MATERIAL PROVIDED
# # #
/-- Instances of equal Working State advance to equal Working States. -/
theorem words_advance_congr {c d : Instance} (h : c.words = d.words) : (advance c).words = (advance d).words := by
  obtain ⟨hkey, hctr, hnonce⟩ := (Instance.words_eq_iff c d).mp h
  refine (Instance.words_eq_iff _ _).mpr ⟨by rw [advance_key, advance_key, hkey], by rw [advance_ctr, advance_ctr, hctr], ?_⟩
  simp only [advance, hctr, hnonce]
  split <;> rfl

theorem words_advanceBy_congr {c d : Instance} (h : c.words = d.words) (n : Nat) : (advanceBy n c).words = (advanceBy n d).words := by
  induction n generalizing c d with
  | zero => exact h
  | succ n ih => exact ih (words_advance_congr h)

/-- The keystream is a function of the Working State. -/
theorem keystream_congr {c d : Instance} (h : c.words = d.words) : keystream c = keystream d := by
  funext p
  rw [keystream, keystream, words_advanceBy_congr h]

/-! ### The closed form (rule R163) -/

theorem xored_getElem? (c : Instance) (B : List Byte) (start length q : Nat) :
    (xored c B start length)[q]? = B[q]?.map fun b => if start ≤ q ∧ q < start + length then b ^^^ keystream c (q - start) else b :=
  List.getElem?_mapIdx

@[simp] theorem xored_length (c : Instance) (B : List Byte) (start length : Nat) : (xored c B start length).length = B.length :=
  List.length_mapIdx

theorem xored_congr {c d : Instance} (h : c.words = d.words) (B : List Byte) (start length : Nat) :
    xored c B start length = xored d B start length := by
  rw [xored, xored, keystream_congr h]

/-- The closed form is read back from its region with the length of the buffer it came from. -/
@[simp] theorem regionBytes_xored (c : Instance) (B : List Byte) (start length : Nat) :
    regionBytes B.length (regionWords (xored c B start length)) = xored c B start length := by
  simpa only [xored_length] using regionBytes_regionWords (xored c B start length)

/-- Bytes outside the range stay. -/
theorem xored_getElem?_of_outside {start length q : Nat} (h : q < start ∨ start + length ≤ q) (c : Instance) (B : List Byte) :
    (xored c B start length)[q]? = B[q]? := by
  have hq : ¬ (start ≤ q ∧ q < start + length) := by omega
  simp only [xored_getElem?, hq, if_false, Option.map_id']

/-- The closed form undoes itself: each byte is XORed with the same keystream byte twice (rule R171). -/
theorem xored_xored (c : Instance) (B : List Byte) (start length : Nat) : xored c (xored c B start length) start length = B := by
  refine List.ext_getElem? fun q => ?_
  by_cases hq : start ≤ q ∧ q < start + length
  · simp only [xored_getElem?, hq, and_self, if_true, Option.map_map, Function.comp_def, BitVec.xor_assoc, BitVec.xor_self, BitVec.xor_zero,
      Option.map_id']
  · rw [xored_getElem?_of_outside (by omega), xored_getElem?_of_outside (by omega)]
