-- ==== Sys2Proof/Syntax.lean ====
section
/-!
DEFINITION. The syntax of the machine's steps: one constructor of `Instr` for each row of spec/opcode_table.json.
Rows 0 to 211 are slot instructions (03_bundles R56 to R61, R71 to R80). Rows 212 to 280 are the events of
95_what_each_step_holds; the operands of an event are what the outside world or the physics of the part decides
about it (which context, whether a reference chain passed, what firmware chose).
-/
namespace Sys2Proof

/-- A guard field: the negate bit N in bit 6, the predicate's number in bits 5 to 0 (R52). -/
abbrev Guard := BitVec 7

/-- Floating type codes of R73. -/
inductive FTy where
  | f32 | bf16 | f16
deriving DecidableEq, Repr

/-- Integer type codes of R73. -/
inductive ITy where
  | i32 | i16 | i8
deriving DecidableEq, Repr

/-- Variants of the reductions (R192). -/
inductive RTy where
  | f32 | bf16 | f16 | i32
deriving DecidableEq, Repr

/-- Block formats of VPKBX and VUPBX (R191). -/
inductive BTy where
  | bx8 | bx4
deriving DecidableEq, Repr

/-- Conversion formats of VCVT (R75). -/
inductive CFmt where
  | f32 | bf16 | f16 | i32 | i16 | i8 | e4m3 | e5m2
deriving DecidableEq, Repr

/-- Conditions of CMP (R72). -/
inductive Cond where
  | eq | ne | lt | ge | le | gt | ltu | geu | leu | gtu | tst | ntst
deriving DecidableEq, Repr

/-- Conditions of VCMP (R74). -/
inductive FCond where
  | eq | ne | lt | le | gt | ge | un | or
deriving DecidableEq, Repr

/-- Conditions of VICMP (R74). -/
inductive ICond where
  | eq | ne | lt | le | gt | ge | ltu | geu
deriving DecidableEq, Repr

/-- Rounding modes (R57, R125). -/
inductive RMode where
  | rne | rtz | rdn | rup
deriving DecidableEq, Repr

/-- Hold codes 00, 01 and 10 (R57). -/
inductive Hold where
  | read | latch | held
deriving DecidableEq, Repr

/-- Scope codes (R59, R232). -/
inductive Scope where
  | u | c | d | p | s
deriving DecidableEq, Repr

/-- A vector source with its hold code; the register field of a held operand is ignored (R57). -/
structure VSrc where
  hold : Hold
  n : BitVec 10
deriving DecidableEq, Repr

/-- Operand b of a vector instruction: a register, or a literal broadcast to all lanes (R57). -/
inductive VSrcB where
  | reg (src : VSrc)
  | lit (i : BitVec 2)
deriving DecidableEq, Repr

/-- Forms A and F: two sources (R57). -/
structure VBin where
  g : Guard
  rm : RMode
  sat : Bool
  vd : BitVec 10
  a : VSrc
  b : VSrcB
deriving DecidableEq, Repr

/-- Form U: one source (R57). -/
structure VUn where
  g : Guard
  rm : RMode
  sat : Bool
  vd : BitVec 10
  a : VSrc
deriving DecidableEq, Repr

/-- Form C: a compare into two predicates (R57). -/
structure VCm where
  g : Guard
  pd : BitVec 6
  pe : BitVec 6
  a : VSrc
  b : VSrcB
deriving DecidableEq, Repr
# # #
Say every entry again, exactly as it reads.

/-- Instances of equal Working State advance to equal Working States. -/
theorem words_advance_congr {c d : Instance} (h : c.words = d.words) : (advance c).words = (advance d).words := by
  obtain ⟨hkey, hctr, hnonce⟩ := (Instance.words_eq_iff c d).mp h
  refine (Instance.words_eq_iff _ _).mpr ⟨by rw [advance_key, advance_key, hkey], by rw [advance_ctr, advance_ctr, hctr], ?_⟩
  simp only [advance, hctr, hnonce]
  split <;> rfl

theorem words_advanceBy_congr {c d : Instance} (h : c.words = d.words) (n : Nat) : (advanceBy n c).words = (advanceBy n d).words := by
  induction n generalizing c d with
  | zero => exact h
  | succ n ih => exact ih (words_advance_congr h)

/-- The keystream is a function of the Working State. -/
theorem keystream_congr {c d : Instance} (h : c.words = d.words) : keystream c = keystream d := by
  funext p
  rw [keystream, keystream, words_advanceBy_congr h]

/-! ### The closed form (rule R163) -/

theorem xored_getElem? (c : Instance) (B : List Byte) (start length q : Nat) :
    (xored c B start length)[q]? = B[q]?.map fun b => if start ≤ q ∧ q < start + length then b ^^^ keystream c (q - start) else b :=
  List.getElem?_mapIdx

@[simp] theorem xored_length (c : Instance) (B : List Byte) (start length : Nat) : (xored c B start length).length = B.length :=
  List.length_mapIdx

theorem xored_congr {c d : Instance} (h : c.words = d.words) (B : List Byte) (start length : Nat) :
    xored c B start length = xored d B start length := by
  rw [xored, xored, keystream_congr h]

/-- The closed form is read back from its region with the length of the buffer it came from. -/
@[simp] theorem regionBytes_xored (c : Instance) (B : List Byte) (start length : Nat) :
    regionBytes B.length (regionWords (xored c B start length)) = xored c B start length := by
  simpa only [xored_length] using regionBytes_regionWords (xored c B start length)

/-- Bytes outside the range stay. -/
theorem xored_getElem?_of_outside {start length q : Nat} (h : q < start ∨ start + length ≤ q) (c : Instance) (B : List Byte) :
    (xored c B start length)[q]? = B[q]? := by
  have hq : ¬ (start ≤ q ∧ q < start + length) := by omega
  simp only [xored_getElem?, hq, if_false, Option.map_id']

/-- The closed form undoes itself: each byte is XORed with the same keystream byte twice (rule R171). -/
theorem xored_xored (c : Instance) (B : List Byte) (start length : Nat) : xored c (xored c B start length) start length = B := by
  refine List.ext_getElem? fun q => ?_
  by_cases hq : start ≤ q ∧ q < start + length
  · simp only [xored_getElem?, hq, and_self, if_true, Option.map_map, Function.comp_def, BitVec.xor_assoc, BitVec.xor_self, BitVec.xor_zero,
      Option.map_id']
  · rw [xored_getElem?_of_outside (by omega), xored_getElem?_of_outside (by omega)]
-- ==== Sys2Proof/Syntax.lean ====
section
/-!
DEFINITION. The syntax of the machine's steps: one constructor of `Instr` for each row of spec/opcode_table.json.
Rows 0 to 211 are slot instructions (03_bundles R56 to R61, R71 to R80). Rows 212 to 280 are the events of
95_what_each_step_holds; the operands of an event are what the outside world or the physics of the part decides
about it (which context, whether a reference chain passed, what firmware chose).
-/
namespace Sys2Proof

/-- A guard field: the negate bit N in bit 6, the predicate's number in bits 5 to 0 (R52). -/
abbrev Guard := BitVec 7

/-- Floating type codes of R73. -/
inductive FTy where
  | f32 | bf16 | f16
deriving DecidableEq, Repr

/-- Integer type codes of R73. -/
inductive ITy where
  | i32 | i16 | i8
deriving DecidableEq, Repr

/-- Variants of the reductions (R192). -/
inductive RTy where
  | f32 | bf16 | f16 | i32
deriving DecidableEq, Repr

/-- Block formats of VPKBX and VUPBX (R191). -/
inductive BTy where
  | bx8 | bx4
deriving DecidableEq, Repr

/-- Conversion formats of VCVT (R75). -/
inductive CFmt where
  | f32 | bf16 | f16 | i32 | i16 | i8 | e4m3 | e5m2
deriving DecidableEq, Repr

/-- Conditions of CMP (R72). -/
inductive Cond where
  | eq | ne | lt | ge | le | gt | ltu | geu | leu | gtu | tst | ntst
deriving DecidableEq, Repr

/-- Conditions of VCMP (R74). -/
inductive FCond where
  | eq | ne | lt | le | gt | ge | un | or
deriving DecidableEq, Repr

/-- Conditions of VICMP (R74). -/
inductive ICond where
  | eq | ne | lt | le | gt | ge | ltu | geu
deriving DecidableEq, Repr

/-- Rounding modes (R57, R125). -/
inductive RMode where
  | rne | rtz | rdn | rup
deriving DecidableEq, Repr

/-- Hold codes 00, 01 and 10 (R57). -/
inductive Hold where
  | read | latch | held
deriving DecidableEq, Repr

/-- Scope codes (R59, R232). -/
inductive Scope where
  | u | c | d | p | s
deriving DecidableEq, Repr

/-- A vector source with its hold code; the register field of a held operand is ignored (R57). -/
structure VSrc where
  hold : Hold
  n : BitVec 10
deriving DecidableEq, Repr

/-- Operand b of a vector instruction: a register, or a literal broadcast to all lanes (R57). -/
inductive VSrcB where
  | reg (src : VSrc)
  | lit (i : BitVec 2)
deriving DecidableEq, Repr

/-- Forms A and F: two sources (R57). -/
structure VBin where
  g : Guard
  rm : RMode
  sat : Bool
  vd : BitVec 10
  a : VSrc
  b : VSrcB
deriving DecidableEq, Repr

/-- Form U: one source (R57). -/
structure VUn where
  g : Guard
  rm : RMode
  sat : Bool
  vd : BitVec 10
  a : VSrc
deriving DecidableEq, Repr

/-- Form C: a compare into two predicates (R57). -/
structure VCm where
  g : Guard
  pd : BitVec 6
  pe : BitVec 6
  a : VSrc
  b : VSrcB
deriving DecidableEq, Repr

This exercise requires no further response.